Segment Open

-- ==== Sys2Proof/Machine/Bus.lean ====
section
/-! DEFINITION. The host bus: reads and writes of the registers and buffers (10_state.md R19 to R42, 20_memory.md
R45 to R54). A bus fault has no effect but F_BUS and the error response (R49; log entry 7). -/

namespace Sys2Proof.Machine

open Sys2Proof

/-- The response of the host's last access. -/
def respond (r : BusResponse) (s : State) : State := { s with bus := r }

/-- A bus fault (R49): F_BUS, an error response, and no other effect. -/
def busFault (s : State) : State := respond .error { s with status := { s.status with fBus := true } }

/-- The value a host read of the register at offset `off` returns (R19 to R41, R50). -/
def registerValue (s : State) (off : Nat) : Word :=
  match off with
  | 0x00 => (bit s.chkDis).setWidth 32
  | 0x04 => s.status.word s.busy
  | 0x08 => 0#32
  | 0x0C => s.timeout
  | 0x10 => s.baud.setWidth 32
  | 0x14 => s.result.setWidth 32
  | 0x18 => s.rxlen.setWidth 32
  | 0x1C => s.xferCfg
  | 0x20 => s.imgDim
  | 0x24 => s.blkTotal
  | 0x28 => s.blkRcvd
  | 0x2C => s.tryNo.setWidth 32
  | 0x30 => s.progress.setWidth 32
  | 0x34 => s.imglen
  | _ => 0#32

/-- A host write of `v` to the register at offset `off`: RW registers store their non-reserved bits, RO registers
ignore it (R50), and OP starts an operation (R30). -/
def writeRegister (off : Nat) (v : Word) (s : State) : State :=
  match off with
  | 0x00 => { s with chkDis := v.getLsbD 0 }
  | 0x08 => hostWriteOp v s
  | 0x0C => { s with timeout := v }
  | 0x1C => { s with xferCfg := storedXferCfg v }
  | 0x20 => { s with imgDim := v }
  | _ => s

/-- The TXBUF bytes a host write stores (R42, R48). -/
def writeTxbuf (i : Nat) (bs : List Byte) (s : State) : State :=
  { s with txbuf := Memory.writeBytes s.txbuf i bs }

/-- A host bus write at offset `off` from BASE (R47 to R50). -/
def hostWriteAt (w : Width) (off : Nat) (v : Word) (s : State) : State :=
  match busTarget s.cfg w off with
  | .register off => respond .ack (writeRegister off v s)
  | .tx i => respond .ack (writeTxbuf i (wordBytes w v) s)
  | .rx _ => busFault s
  | .img _ => busFault s
  | .fault => busFault s

/-- A host bus write at a bus address (R45, R47 to R50). -/
def hostWrite (w : Width) (addr v : Word) (s : State) : State := hostWriteAt w (busOffset s.cfg addr) v s

/-- The bytes of a buffer read, as a bus value; a byte that holds no value faults the run (R54). -/
def bufferRead (m : Memory) (i n : Nat) (f : Fault) (s : State) : Host.Outcome State Fault Refusal :=
  match Memory.readBytes m i n with
  | some bs => .next (respond (.data (bytesWord bs)) s)
  | none => .fault f

/-- A host bus read (R47 to R50, R54, R61, R62). -/
def hostRead (w : Width) (addr : Word) (s : State) : Host.Outcome State Fault Refusal :=
  match busTarget s.cfg w (busOffset s.cfg addr) with
  | .register off => .next (respond (.data (registerValue s off)) s)
  | .tx i => bufferRead s.txbuf i w.bytes .txbufUnwritten s
  | .rx i =>
    if s.busy = false ∧ i + w.bytes ≤ s.rxlen.toNat then bufferRead s.rxbuf i w.bytes .rxbufUndefined s
    else .fault .rxbufUndefined
  | .img i =>
    if i + w.bytes ≤ s.imglen.toNat then bufferRead s.imgbuf i w.bytes .imgbufUndefined s
    else .fault .imgbufUndefined
  | .fault => .next (busFault s)

/-- `tx k: bs` (R76): 8-bit host writes of `bs` to TXBUF offsets k, k + 1, ... -/
def hostTx (k : Nat) (bs : List Byte) (s : State) : State :=
  match bs with
  | [] => s
  | b :: bs => hostTx (k + 1) bs (hostWriteAt .w8 (0x1000 + k) (b.setWidth 32) s)

end Sys2Proof.Machine
end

Segment Closed

▶ Exercise objective
When the line with "namespace Sys2Proof.Machine" is reached in the data above, begin copying, and stop after the line with "R41, R50). -/"; copy each line exactly, both ends included.

▶ Completed task
namespace Sys2Proof.Machine

open Sys2Proof

/-- The response of the host's last access. -/
def respond (r : BusResponse) (s : State) : State := { s with bus := r }

/-- A bus fault (R49): F_BUS, an error response, and no other effect. -/
def busFault (s : State) : State := respond .error { s with status := { s.status with fBus := true } }

/-- The value a host read of the register at offset `off` returns (R19 to R41, R50). -/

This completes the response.